Collected data
* * * * * * *
-- ==== Sys2Proof/Laws/State.lean ====
section
/-! SUPPORT. What each named update does to each field of the state. -/

namespace Sys2Proof.Machine

@[simp] theorem State.addFault_cfg (s : State) (r : FaultReason) : (s.addFault r).cfg = s.cfg := by cases r <;> rfl
@[simp] theorem State.addFault_ctl (s : State) (r : FaultReason) : (s.addFault r).ctl = s.ctl := by cases r <;> rfl
@[simp] theorem State.addFault_flen (s : State) (r : FaultReason) : (s.addFault r).flen = s.flen := by cases r <;> rfl
@[simp] theorem State.addFault_res (s : State) (r : FaultReason) : (s.addFault r).res = s.res := by cases r <;> rfl
@[simp] theorem State.addFault_fatalCause (s : State) (r : FaultReason) : (s.addFault r).fatalCause = s.fatalCause := by cases r <;> rfl
@[simp] theorem State.addFault_fb (s : State) (r : FaultReason) : (s.addFault r).fb = s.fb := by cases r <;> rfl
@[simp] theorem State.addFault_stage (s : State) (r : FaultReason) : (s.addFault r).stage = s.stage := by cases r <;> rfl
@[simp] theorem State.addFault_cur (s : State) (r : FaultReason) : (s.addFault r).cur = s.cur := by cases r <;> rfl
@[simp] theorem State.addFault_refused (s : State) (r : FaultReason) : (s.addFault r).refused = s.refused := by cases r <;> rfl
@[simp] theorem State.addFault_pins (s : State) (r : FaultReason) : (s.addFault r).pins = s.pins := by cases r <;> rfl
@[simp] theorem State.addFault_ret (s : State) (r : FaultReason) : (s.addFault r).ret = s.ret := by cases r <;> rfl
@[simp] theorem State.addFault_agenda (s : State) (r : FaultReason) : (s.addFault r).agenda = s.agenda := by cases r <;> rfl
@[simp] theorem State.addFault_emitted (s : State) (r : FaultReason) : (s.addFault r).emitted = s.emitted := by cases r <;> rfl
@[simp] theorem State.addFault_fresh (s : State) (r : FaultReason) : (s.addFault r).fresh = s.fresh := by cases r <;> rfl

@[simp] theorem State.addRefusal_cfg (s : State) (r : RefusalReason) : (s.addRefusal r).cfg = s.cfg := by cases r <;> rfl
@[simp] theorem State.addRefusal_ctl (s : State) (r : RefusalReason) : (s.addRefusal r).ctl = s.ctl := by cases r <;> rfl
@[simp] theorem State.addRefusal_flen (s : State) (r : RefusalReason) : (s.addRefusal r).flen = s.flen := by cases r <;> rfl
@[simp] theorem State.addRefusal_res (s : State) (r : RefusalReason) : (s.addRefusal r).res = s.res := by cases r <;> rfl
@[simp] theorem State.addRefusal_fatalCause (s : State) (r : RefusalReason) : (s.addRefusal r).fatalCause = s.fatalCause := by cases r <;> rfl
@[simp] theorem State.addRefusal_fb (s : State) (r : RefusalReason) : (s.addRefusal r).fb = s.fb := by cases r <;> rfl
@[simp] theorem State.addRefusal_stage (s : State) (r : RefusalReason) : (s.addRefusal r).stage = s.stage := by cases r <;> rfl
@[simp] theorem State.addRefusal_cur (s : State) (r : RefusalReason) : (s.addRefusal r).cur = s.cur := by cases r <;> rfl
@[simp] theorem State.addRefusal_faults (s : State) (r : RefusalReason) : (s.addRefusal r).faults = s.faults := by cases r <;> rfl
@[simp] theorem State.addRefusal_pins (s : State) (r : RefusalReason) : (s.addRefusal r).pins = s.pins := by cases r <;> rfl
@[simp] theorem State.addRefusal_ret (s : State) (r : RefusalReason) : (s.addRefusal r).ret = s.ret := by cases r <;> rfl
@[simp] theorem State.addRefusal_agenda (s : State) (r : RefusalReason) : (s.addRefusal r).agenda = s.agenda := by cases r <;> rfl
@[simp] theorem State.addRefusal_emitted (s : State) (r : RefusalReason) : (s.addRefusal r).emitted = s.emitted := by cases r <;> rfl
@[simp] theorem State.addRefusal_fresh (s : State) (r : RefusalReason) : (s.addRefusal r).fresh = s.fresh := by cases r <;> rfl

@[simp] theorem State.putResolution_some_cfg (s : State) (res : Res) (c : BitVec 7) : (s.putResolution (some (res, c))).cfg = s.cfg := rfl
@[simp] theorem State.putResolution_some_ctl (s : State) (res : Res) (c : BitVec 7) : (s.putResolution (some (res, c))).ctl = s.ctl := rfl
@[simp] theorem State.putResolution_some_flen (s : State) (res : Res) (c : BitVec 7) : (s.putResolution (some (res, c))).flen = s.flen := rfl
@[simp] theorem State.putResolution_some_res (s : State) (res : Res) (c : BitVec 7) : (s.putResolution (some (res, c))).res = res := rfl
@[simp] theorem State.putResolution_some_fatalCause (s : State) (res : Res) (c : BitVec 7) : (s.putResolution (some (res, c))).fatalCause = s.fatalCause := rfl
@[simp] theorem State.putResolution_some_fb (s : State) (res : Res) (c : BitVec 7) : (s.putResolution (some (res, c))).fb = s.fb := rfl
@[simp] theorem State.putResolution_some_stage (s : State) (res : Res) (c : BitVec 7) : (s.putResolution (some (res, c))).stage = .done := rfl
@[simp] theorem State.putResolution_some_cur (s : State) (res : Res) (c : BitVec 7) : (s.putResolution (some (res, c))).cur = c := rfl
@[simp] theorem State.putResolution_some_faults (s : State) (res : Res) (c : BitVec 7) : (s.putResolution (some (res, c))).faults = s.faults := rfl
@[simp] theorem State.putResolution_some_refused (s : State) (res : Res) (c : BitVec 7) : (s.putResolution (some (res, c))).refused = s.refused := rfl
@[simp] theorem State.putResolution_some_pins (s : State) (res : Res) (c : BitVec 7) : (s.putResolution (some (res, c))).pins = s.pins := rfl
@[simp] theorem State.putResolution_some_ret (s : State) (res : Res) (c : BitVec 7) : (s.putResolution (some (res, c))).ret = s.ret := rfl
@[simp] theorem State.putResolution_some_agenda (s : State) (res : Res) (c : BitVec 7) : (s.putResolution (some (res, c))).agenda = s.agenda := rfl
@[simp] theorem State.putResolution_some_emitted (s : State) (res : Res) (c : BitVec 7) : (s.putResolution (some (res, c))).emitted = s.emitted := rfl
@[simp] theorem State.putResolution_some_fresh (s : State) (res : Res) (c : BitVec 7) : (s.putResolution (some (res, c))).fresh = s.fresh := rfl

@[simp] theorem State.putReturn_some_cfg (s : State) (st : SeqStage) (c : Nat) (v : Returned) : (s.putReturn st c (some v)).cfg = s.cfg := rfl
@[simp] theorem State.putReturn_some_ctl (s : State) (st : SeqStage) (c : Nat) (v : Returned) : (s.putReturn st c (some v)).ctl = s.ctl := rfl
@[simp] theorem State.putReturn_some_flen (s : State) (st : SeqStage) (c : Nat) (v : Returned) : (s.putReturn st c (some v)).flen = s.flen := rfl
@[simp] theorem State.putReturn_some_res (s : State) (st : SeqStage) (c : Nat) (v : Returned) : (s.putReturn st c (some v)).res = s.res := rfl
@[simp] theorem State.putReturn_some_fatalCause (s : State) (st : SeqStage) (c : Nat) (v : Returned) : (s.putReturn st c (some v)).fatalCause = s.fatalCause := rfl
@[simp] theorem State.putReturn_some_fb (s : State) (st : SeqStage) (c : Nat) (v : Returned) : (s.putReturn st c (some v)).fb = s.fb := rfl
@[simp] theorem State.putReturn_some_stage (s : State) (st : SeqStage) (c : Nat) (v : Returned) : (s.putReturn st c (some v)).stage = st := rfl
@[simp] theorem State.putReturn_some_cur (s : State) (st : SeqStage) (c : Nat) (v : Returned) : (s.putReturn st c (some v)).cur = BitVec.ofNat 7 c := rfl
@[simp] theorem State.putReturn_some_faults (s : State) (st : SeqStage) (c : Nat) (v : Returned) : (s.putReturn st c (some v)).faults = s.faults := rfl
@[simp] theorem State.putReturn_some_refused (s : State) (st : SeqStage) (c : Nat) (v : Returned) : (s.putReturn st c (some v)).refused = s.refused := rfl
@[simp] theorem State.putReturn_some_pins (s : State) (st : SeqStage) (c : Nat) (v : Returned) : (s.putReturn st c (some v)).pins = s.pins := rfl
@[simp] theorem State.putReturn_some_ret (s : State) (st : SeqStage) (c : Nat) (v : Returned) : (s.putReturn st c (some v)).ret = some v := rfl
@[simp] theorem State.putReturn_some_agenda (s : State) (st : SeqStage) (c : Nat) (v : Returned) : (s.putReturn st c (some v)).agenda = s.agenda := rfl
@[simp] theorem State.putReturn_some_emitted (s : State) (st : SeqStage) (c : Nat) (v : Returned) : (s.putReturn st c (some v)).emitted = s.emitted := rfl
@[simp] theorem State.putReturn_some_fresh (s : State) (st : SeqStage) (c : Nat) (v : Returned) : (s.putReturn st c (some v)).fresh = s.fresh := rfl

@[simp] theorem State.loadFrame_cfg (s : State) (len : Nat) (data : List Byte) : (s.loadFrame len data).cfg = s.cfg := rfl
@[simp] theorem State.loadFrame_ctl (s : State) (len : Nat) (data : List Byte) : (s.loadFrame len data).ctl = s.ctl := rfl
@[simp] theorem State.loadFrame_flen (s : State) (len : Nat) (data : List Byte) : (s.loadFrame len data).flen = len := rfl
@[simp] theorem State.loadFrame_res (s : State) (len : Nat) (data : List Byte) : (s.loadFrame len data).res = s.res := rfl
@[simp] theorem State.loadFrame_fatalCause (s : State) (len : Nat) (data : List Byte) : (s.loadFrame len data).fatalCause = s.fatalCause := rfl
@[simp] theorem State.loadFrame_fb (s : State) (len : Nat) (data : List Byte) : (s.loadFrame len data).fb = s.fb.writeFrom 0 (data.take len) := rfl
@[simp] theorem State.loadFrame_stage (s : State) (len : Nat) (data : List Byte) : (s.loadFrame len data).stage = s.stage := rfl
@[simp] theorem State.loadFrame_cur (s : State) (len : Nat) (data : List Byte) : (s.loadFrame len data).cur = s.cur := rfl
@[simp] theorem State.loadFrame_faults (s : State) (len : Nat) (data : List Byte) : (s.loadFrame len data).faults = s.faults := rfl
@[simp] theorem State.loadFrame_refused (s : State) (len : Nat) (data : List Byte) : (s.loadFrame len data).refused = s.refused := rfl
@[simp] theorem State.loadFrame_pins (s : State) (len : Nat) (data : List Byte) : (s.loadFrame len data).pins = s.pins := rfl
@[simp] theorem State.loadFrame_ret (s : State) (len : Nat) (data : List Byte) : (s.loadFrame len data).ret = s.ret := rfl
@[simp] theorem State.loadFrame_agenda (s : State) (len : Nat) (data : List Byte) : (s.loadFrame len data).agenda = s.agenda := rfl
@[simp] theorem State.loadFrame_emitted (s : State) (len : Nat) (data : List Byte) : (s.loadFrame len data).emitted = s.emitted := rfl
@[simp] theorem State.loadFrame_fresh (s : State) (len : Nat) (data : List Byte) : (s.loadFrame len data).fresh = s.fresh := rfl

@[simp] theorem State.takeFatal_cfg (s : State) (cause : Nat) : (s.takeFatal cause).cfg = s.cfg := rfl
@[simp] theorem State.takeFatal_ctl (s : State) (cause : Nat) : (s.takeFatal cause).ctl = .halted := rfl
@[simp] theorem State.takeFatal_flen (s : State) (cause : Nat) : (s.takeFatal cause).flen = s.flen := rfl
@[simp] theorem State.takeFatal_res (s : State) (cause : Nat) : (s.takeFatal cause).res = s.res := rfl
@[simp] theorem State.takeFatal_fatalCause (s : State) (cause : Nat) : (s.takeFatal cause).fatalCause = cause := rfl
@[simp] theorem State.takeFatal_fb (s : State) (cause : Nat) : (s.takeFatal cause).fb = s.fb := rfl
@[simp] theorem State.takeFatal_stage (s : State) (cause : Nat) : (s.takeFatal cause).stage = s.stage := rfl
@[simp] theorem State.takeFatal_cur (s : State) (cause : Nat) : (s.takeFatal cause).cur = s.cur := rfl
@[simp] theorem State.takeFatal_faults (s : State) (cause : Nat) : (s.takeFatal cause).faults = s.faults := rfl
@[simp] theorem State.takeFatal_refused (s : State) (cause : Nat) : (s.takeFatal cause).refused = s.refused := rfl
@[simp] theorem State.takeFatal_pins (s : State) (cause : Nat) : (s.takeFatal cause).pins = s.pins := rfl
@[simp] theorem State.takeFatal_ret (s : State) (cause : Nat) : (s.takeFatal cause).ret = s.ret := rfl
@[simp] theorem State.takeFatal_agenda (s : State) (cause : Nat) : (s.takeFatal cause).agenda = s.agenda := rfl
@[simp] theorem State.takeFatal_emitted (s : State) (cause : Nat) : (s.takeFatal cause).emitted = s.emitted := rfl
@[simp] theorem State.takeFatal_fresh (s : State) (cause : Nat) : (s.takeFatal cause).fresh = s.fresh := rfl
* * * * * * *
## Work task
Reprint exactly the lines above that start at the one with "v)).emitted = s.emitted := rfl" and end at the one with "data).cur = s.cur := rfl", keeping both and adding none.

## Response
@[simp] theorem State.putReturn_some_emitted (s : State) (st : SeqStage) (c : Nat) (v : Returned) : (s.putReturn st c (some v)).emitted = s.emitted := rfl
@[simp] theorem State.putReturn_some_fresh (s : State) (st : SeqStage) (c : Nat) (v : Returned) : (s.putReturn st c (some v)).fresh = s.fresh := rfl

@[simp] theorem State.loadFrame_cfg (s : State) (len : Nat) (data : List Byte) : (s.loadFrame len data).cfg = s.cfg := rfl
@[simp] theorem State.loadFrame_ctl (s : State) (len : Nat) (data : List Byte) : (s.loadFrame len data).ctl = s.ctl := rfl
@[simp] theorem State.loadFrame_flen (s : State) (len : Nat) (data : List Byte) : (s.loadFrame len data).flen = len := rfl
@[simp] theorem State.loadFrame_res (s : State) (len : Nat) (data : List Byte) : (s.loadFrame len data).res = s.res := rfl
@[simp] theorem State.loadFrame_fatalCause (s : State) (len : Nat) (data : List Byte) : (s.loadFrame len data).fatalCause = s.fatalCause := rfl
@[simp] theorem State.loadFrame_fb (s : State) (len : Nat) (data : List Byte) : (s.loadFrame len data).fb = s.fb.writeFrom 0 (data.take len) := rfl
@[simp] theorem State.loadFrame_stage (s : State) (len : Nat) (data : List Byte) : (s.loadFrame len data).stage = s.stage := rfl
@[simp] theorem State.loadFrame_cur (s : State) (len : Nat) (data : List Byte) : (s.loadFrame len data).cur = s.cur := rfl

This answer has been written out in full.